Outro artista desconhecido, e que se nos afigura de grande merecimento,
é o autor de um bello retrato de Diogo do Couto, que
ornamenta
a edição em folio das suas
Decadas, publicada em 1736. Parece
uma photogravura.
O exemplar onde vem este retrato pertence á selecta livraria
que
é hoje dos filhos do venerando juiz do Supremo Tribunal, o
dr. Aguilar,
bibliophilo apaixonado, como o seu parente conde de Azevedo,
ambos fallecidos. É em papel especial, e ainda
não se me deparou outro
que se lhe possa comparar. Não sei tambem de nenhum que
tenha
aquella gravura.
O retrato parece-me de phantasia, muito differente do que vem
na primeira edição das
Decadas, que foi reproduzido no
Catalogo
de Salvá e ultimamente, em estampa separada, no
Circulo Camoneano.
[9]
O historiador português é representado muito mais
moço. O retrato
não valerá, pela similhança, como
documento historico; mas, pelo primor
da execução, valerá como notavel
documento artistico. Está assignado,
numa letra miudinha, quasi microscopica, e, a legenda diz o seguinte:
L. P. Massilli Vlyssip. Sculp. 1722.
Será este Massilli português ou estrangeiro? Que
significará
aquelle
Vlyssip? Que elle era
lisbonense ou que executára a sua obra
em Lisboa? Eis uma serie de perguntas, que surgiram, como era natural,
no meu espirito, e a que me não julgo por emquanto
habilitado
a responder satisfatoriamente.
A proposito do
famoso Henrique que
gravou o retrato de Francisco
de Arce, citei o testemunho de Gallardo; chamarei outra vez a
terreiro o autor do
Ensayo de una biblioteca
hespanhola de libros raros
y curiosos. Sob o n.º 2881 descreve elle uma obra
de
fr. Pedro de
Maldonado,
Consuelo de justos,
impresso em Lisboa por Pedro Craesbeek,
em 1600.
Esta obra, de que existe um exemplar na Real Bibliotheca da
Ajuda, é muito interessante, ainda que não seja
senão pela dedicatoria,
em que se trata amplamente da vida e feitos de Mathias de Albuquerque.

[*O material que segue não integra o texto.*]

/-- R284, R308, R602, R137: the result and the exhausted resources of the check phase; none when it passes. -/
def checkRefusal (s : State) (c : Cmd) (b : Bytes) (p : Program) : Option (Nat × List Need) :=
  if headerBad (bufA c).bytes b p || programBad p then some (rBadDescriptor, [])
  else
    let t := tableNeeds (imageHeader b).bytes p
    if t ≠ [] then some (rRefusedTable, t)
    else
      let off := ((List.finRange 4).filter (fun h => !fnOn s (.hall h))).map (fun h =>
        { plainNeed 0x01 256 0 with hall := h.val })
      let n := off ++ sumRows p
      if n ≠ [] then some (rRefusedFit, n) else none

/-- R302: what this member reports to the lead. -/
def ownReport (s : State) (digest : Bytes) : Nat × Bytes × W32 × W64 :=
  (memberIndex s, digest, (s.slice.sliceId).getD 0, s.slice.board)

/-- R302, R303: the phase that follows once every member has reported. -/
def agreementOver (s : State) (l : Loading) : Bool := decide (memberCount s ≤ l.reports.length)

/-- R302: the check has passed: the lead holds its own report, a member sends its report to the lead. -/
def startLoad (k : CmdRef) (p : Program) (b : Bytes) (s : State) : State :=
  let d := (imageHeader b).digest
  let l : Loading :=
    { cmd := k, prog := p, digest := d, planVersion := planUsed b, limits := (imageHeader b).limits, since := s.awn.tick,
      phase := .agreement, reports := if isLead s then [ownReport s d] else [], plan := none, phys := none, result := none,
      restarted := false }
  let s := setProgress k 2 s
  if isLead s then
    if agreementOver s l then setProgress k 3 (setLoading { l with phase := .placement } s) else setLoading l s
  else emit (.loadReport d ((s.slice.sliceId).getD 0)) (setLoading l s)

/-- R283 to R284, R302, R306: the check phase of a PROGRAM_LOAD that runs (in part DESIGN CHOICE: log 31). -/
def programLoad (k : CmdRef) (p : Program) (s : State) : State :=
  match ready s k 0x20 with
  | none => s
  | some c =>
    if (loadingNow s).isSome then s
    else
      let b := readBuf s (bufA c) 0 (min (bufA c).bytes (leNat (readBuf s (bufA c) 8 8)))
      let s := setProgress k 1 s
      match checkRefusal s c b p with
      | some (r, needs) => endLoad k r { member := memberIndex s } (addRecords k (needs.flatMap (needRecords (memberIndex s))) s)
      | none => startLoad k p b s

/-- PROGRAM_LOAD (R302). -/
def execProgramLoad (k : CmdRef) (p : Program) (s : State) : Result := .next (programLoad k p s)

/-! ### Agreement (R303) -/

/-- R303: the lowest member that differs from the lead, and the field: DIGEST 0x01 or SLICE_ID 0x02. -/
def loadMismatch (lead : Nat × Bytes × W32 × W64) (l : List (Nat × Bytes × W32 × W64)) : Option (Nat × Nat) :=
  let bad := l.filterMap (fun r => if r.2.1 ≠ lead.2.1 then some (r.1, 0x01) else if r.2.2.1 ≠ lead.2.2.1 then some (r.1, 0x02) else none)
  (sortBy (fun a b => decide (a.1 ≤ b.1)) bad).head?

/-- R303: the lead receives a member's digest and slice id. -/
def loadAgreement (m : Nat) (digest : Bytes) (slice : W32) (board : W64) (s : State) : State :=
  match loadingNow s with
  | none => s
  | some l =>
    if !isLead s || decide (l.phase ≠ .agreement) || decide (memberCount s ≤ m) || l.reports.any (fun r => r.1 = m) then s
    else
      let l := { l with reports := l.reports ++ [(m, digest, slice, board)] }
      if agreementOver s l then
        match loadMismatch (ownReport s l.digest) l.reports with
        | some (m, f) =>
          endLoad l.cmd rMismatch { member := m, field := f } (emit (.cmdVerdict l.cmd m (BitVec.ofNat 8 f)) s)
        | none => setProgress l.cmd 3 (setLoading { l with phase := .placement } s)
      else setLoading l s

/-- LOAD_AGREEMENT (R303). -/
def execLoadAgreement (m : Nat) (digest : Bytes) (slice : W32) (board : W64) (s : State) : Result :=
  .next (loadAgreement m digest slice board s)

/-- R302: LOAD_WAIT, 120 s from the lead's own check, in ticks. -/
def loadWaitTicks : Nat := 120000000000

/-- R303: a member has not reported, and every lower one has. -/
def lowestAbsent (l : Loading) (absent : Nat) : Bool :=
  !l.reports.any (fun r => r.1 = absent) && (List.range absent).all (fun m => l.reports.any (fun r => r.1 = m))

/-- R302, R303: at the lead LOAD_WAIT has passed since its own check and a member has not reported: MISMATCH at every member that has,
naming the lowest absent one and IMAGE_ABSENT (0x03) (in part DESIGN CHOICE: log 85). -/
def loadWait (absent : Nat) (s : State) : State :=
  match loadingNow s with
  | none => s
  | some l =>
    if isLead s && decide (l.phase = .agreement) && decide (absent < memberCount s) && lowestAbsent l absent &&
        decide (loadWaitTicks ≤ (s.awn.tick - l.since).toNat) then
      endLoad l.cmd rMismatch { member := absent, field := 0x03 } (emit (.cmdVerdict l.cmd absent 0x03) s)
    else s

/-- LOAD_WAIT (R303). -/
def execLoadWait (absent : Nat) (s : State) : Result := .next (loadWait absent s)

/-! ### The cuts (R293 to R298) -/

/-- R293: the (Q, P, D) that the extent and the image's bounds allow. -/
def cutCandidates (extent : List Nat) (limits : List Nat) : List (Nat × Nat × Nat) :=
  let ax := extent.getD 0 1
  let n := ax * extent.getD 1 1 * extent.getD 2 1
  let l := fun i => limits.getD i 0
  (List.range (ax + 1)).flatMap (fun q =>
    if 0 < q ∧ ax % q = 0 ∧ l 0 ≤ q ∧ q ≤ l 1 then
      (List.range (n / q + 1)).filterMap (fun p =>
        if 0 < p ∧ n / q % p = 0 ∧ l 2 ≤ p ∧ p ≤ l 3 ∧ l 4 ≤ n / (q * p) then some (q, p, n / (q * p)) else none)
    else [])

/-- R228: P_BOUND of a DEFER layer. -/
def passBound (l : ExpertLayer) (tmax : Nat) : Nat :=
  if rtDefer l.desc then
    ((List.range tmax).map (fun t => ceilDiv (t + 1) (max 1 (capacity l.desc (t + 1))))).foldl max 0
  else 1

/-- R308: the limits of R245, R248, R228 and R255 on one layer that a candidate needs for one layer (in part DEDUCED: log 70). -/
def layerNeeds (v : W16) (p : Program) (extent : List Nat) (q pd d : Nat) (l : ExpertLayer) (i : Nat) : List Need :=
  let served := servedMost v p extent q pd d l i
  let tmax := q * tokensMax l
  [plainNeed 0x18 served 64, plainNeed 0x19 (activeBound l q served) 131072,
   plainNeed 0x1B (l.micros * q * l.bound * d) 16777215, plainNeed 0x1E (passBound l tmax) 256]

/-- R245: the PARKED entries of a layer for every micro-batch whose backward is pending. -/
def parkedEntries (v : W16) (p : Program) (extent : List Nat) (q pd d : Nat) (l : ExpertLayer) (i : Nat) : Nat :=
  let tmax := q * tokensMax l
  let c := capacity l.desc tmax
  let slots := if rtDefer l.desc then c * ceilDiv (tmax * rtK l.desc) (max 1 c) else c
  l.pending * (2 * tokensMax l * rtK l.desc + servedMost v p extent q pd d l i * slots)

/-- The needs that exceed what is available. -/
def exceeded (l : List Need) : List Need := l.filter (fun n => decide (n.available < n.required))

/-- R297: the nominal capacities that a candidate exceeds on any member. -/
def nominalNeeds (v : W16) (p : Program) (extent : List Nat) (depth : Nat) (x : Nat × Nat × Nat) : List Need :=
  exceeded ((List.range (dimsElems extent)).flatMap (fun m =>
      footprintNeeds v p extent x.1 x.2.1 x.2.2 depth m nearCapacity farCapacity false) ++
    p.layers.zipIdx.flatMap (fun l => layerNeeds v p extent x.1 x.2.1 x.2.2 l.1 l.2) ++
    [plainNeed 0x1A ((p.layers.zipIdx.map (fun l => parkedEntries v p extent x.1 x.2.1 x.2.2 l.1 l.2)).foldl (· + ·) 0) 67108864])

/-- R297: the order of candidates: the least estimate, then the larger D, the larger Q, the smaller P. -/
def candidateLe (a b : (Nat × Nat × Nat) × Nat) : Bool :=
  decide (a.2 < b.2) || (decide (a.2 = b.2) && (decide (b.1.2.2 < a.1.2.2) || (decide (a.1.2.2 = b.1.2.2) &&
    (decide (b.1.1 < a.1.1) || (decide (a.1.1 = b.1.1) && decide (a.1.2.1 ≤ b.1.2.1))))))

/-- R283: PREFETCH; 0 selects 2. -/
def prefetchOf (limits : List Nat) : Nat := let n := limits.getD 5 0; if n = 0 then 2 else n

/-- R297: the candidate that the placer chooses (in part DEDUCED: log 70). -/
def chooseCut (v : W16) (p : Program) (extent limits : List Nat) : Option ((Nat × Nat × Nat) × Nat) :=
  (sortBy candidateLe (((cutCandidates extent limits).filter (fun x =>
      decide (nominalNeeds v p extent (prefetchOf limits) x = []))).map
    (fun x => (x, (Config.placerEstimate v p extent x.1 x.2.1 x.2.2).toNat)))).head?

/-- R297, R308: the exhausted resources of a load without a candidate: NO_CUT and the limits that caused it, each code once, in
ascending code order (in part DEDUCED: log 70). -/
def noCutNeeds (v : W16) (p : Program) (extent limits : List Nat) : List Need :=
  let all := (cutCandidates extent limits).flatMap (nominalNeeds v p extent (prefetchOf limits))
  let codes := sortNat (0x09 :: all.map (·.code)).eraseDups
  codes.map (fun c => if c = 0x09 then plainNeed 0x09 0 0
    else (sortBy (fun (a b : Need) => decide (a.required ≤ b.required)) (all.filter (fun n => n.code = c))).headD (plainNeed c 0 0))

/-- R48, R96, R106, R296: the numeric plan of a chosen candidate: its cuts, the sentences of each stage, the tensor split of every
clause and the members' shares. -/
def planOf (l : Loading) (extent : List Nat) (x : (Nat × Nat × Nat) × Nat) : Plan :=
  { version := l.planVersion, q := x.1.1, p := x.1.2.1, d := x.1.2.2, prefetch := prefetchOf l.limits,
    stages := stageStarts l.planVersion l.prog extent x.1.1 x.1.2.1 x.1.2.2,
    clauses := l.prog.clauses.mapIdx (fun i c => clausePlan l.planVersion l.prog extent x.1.1 x.1.2.1 x.1.2.2 i c),
    holds := Config.placerHolds l.planVersion l.prog extent x.1.1 x.1.2.1 x.1.2.2,
    estimate := BitVec.ofNat 64 x.2,
    digest := Config.planDigest l.planVersion l.prog extent x.1.1 x.1.2.1 x.1.2.2 }

/-- R297, R302: the lead chooses the cuts and distributes the numeric plan, or refuses with NO_CUT. -/
def slicePlacement (s : State) : State :=
  match loadingNow s with
  | none => s
  | some l =>
    if !isLead s || decide (l.phase ≠ .placement) then s
    else
      let e := extentList s
      let m := memberIndex s
      match chooseCut l.planVersion l.prog e l.limits with
      | none =>
        let recs := summaryOf m l.planVersion (prefetchOf l.limits) none ::
          (noCutNeeds l.planVersion l.prog e l.limits).flatMap (needRecords m)
        let s := emit (.loadResult [(m, BitVec.ofNat 16 rRefusedFit)] 0 0 recs) s
        endLoad l.cmd rRefusedFit { member := m } (addRecords l.cmd recs s)
      | some x =>
        let plan := planOf l e x
        let s := addRecord l.cmd (summaryOf m plan.version plan.prefetch (some plan)) (emit (.plan plan) s)
        setProgress l.cmd 5 (setLoading { l with phase := .localPlacement, plan := some plan } s)

/-- SLICE_PLACEMENT (R297). -/
def execSlicePlacement (s : State) : Result := .next (slicePlacement s)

O frontispicio d'este livro é lindamente gravado, segundo
affirma
o douto bibliographo hespanhol, que o descreve d'este modo:
«El frontis está letra y adornos dibujado y
abierto com primor
y delicadeza. El nombre del artista aparece al pie en letra gallarda,
aunque casi microscopica:
Antonius Pintor Lusitanus
exculp.»
Aqui ha um ligeiro lapso. Em vez de Pintor deve lêr-se Pinto,
e o artista é indubitavelmente o mesmo que gravou em cobre o
frontispicio
da Historia do insigne apparecimento de Nossa Senhora da
Luz, de fr. Roque do Soveral, impresso em 1610, em Lisboa, pelo
mesmo typographo que imprimiu o
Consuelo de
Justos. Esta estampa
é assim rubricada:
Antonio Pinto Lusitano
exculp.
Fr. Pedro Maldonado, natural de Sevilha, era da ordem de Santo
Agostinho, e residia no Convento da Graça em Lisboa. Nesta
cidade publicou
mais alguns livros, entre os quaes um,
Traça e exercicios de um
oratorio,
impresso em 1609 por Jorge Rodrigues. O frontispicio todo gravado
em chapa inteiriça de cobre a talho doce, foi feito
expressamente
para a obra, e traz ao centro um bonito medalhão com
emblemas religiosos.
Não apresenta o nome do artista ou artistas que o
executaram.
[10]
II
A gravura é uma das artes em que mais abunda o elemento
estranjeiro,
como facilmente se póde verificar, percorrendo o Indice de
gravadores do
Catalogo dos retratos collegidos por
Diogo Barbosa Machado,
coordenado pelo sr. dr. José Zephyrino de Meneses Brum e
publicado primitivamente nos Annaes da Bibliotheca Nacional do
Rio de Janeiro, de que se fez uma tiragem em separado, em oito tomos
ou fasciculos, o primeiro dos quaes impresso em 1893 e o ultimo
em 1905.
No reinado de D. João V veiu para Portugal uma colonia de
gravadores,
quasi todos franceses, cujos trabalhos se observam em grande
numero de obras publicadas naquella epoca, em que D. João V
poz o
sello da sua magnificencia.
No reinado de D. João VI foi attrahido de Londres a Lisboa,
por
convite do nosso governo, para dirigir a aula de gravura, annexa
á Impressão
Regia, o celebrado artista italiano Francisco Bartolozzi, de
quem foram discipulos alguns gravadores de merecimento, como Gregorio
Fernandes de Queiroz.
Antigamente eram muito vulgares os livros com frontispicios gravados,
os quaes se pódem dividir em duas especies: uns formados por
vinhetas soltas, que se podiam adaptar a diversas obras; outros feitos
expressamente para uma só. A portada da primeira
edição dos
Lusiadas
repete-se em outros livros. Estas vinhetas eram geralmente de
procedencia italiana, como se deduz do confronto entre obras publicadas
nos dois paizes.
No seculo XVII, sobre tudo no dominio filippino, alguns gravadores,
que exerciam a sua actividade em Hespanha, apparecem a rubricar
com seus nomes, obras impressas em Portugal ou relativas ao
nosso paiz, e o mais curioso é que quasi todos
são flamengos. É possivel
que alguns delles estivessem aqui de passagem, e até
chegassem
a estabelecer residencia temporaria, mas o mais provavel é
que elles
executassem em Madrid as encommendas que de cá lhe faziam os
livreiros
e autores.
Mencionarei agora alguns desses artistas, apontando os seus
traços
biographicos, assim como os trabalhos por elles executados, de
que até agora obtive noticia.
[11]
a)
João Schorquens.
Natural de Flandres e um dos melhores gravadores do seu tempo.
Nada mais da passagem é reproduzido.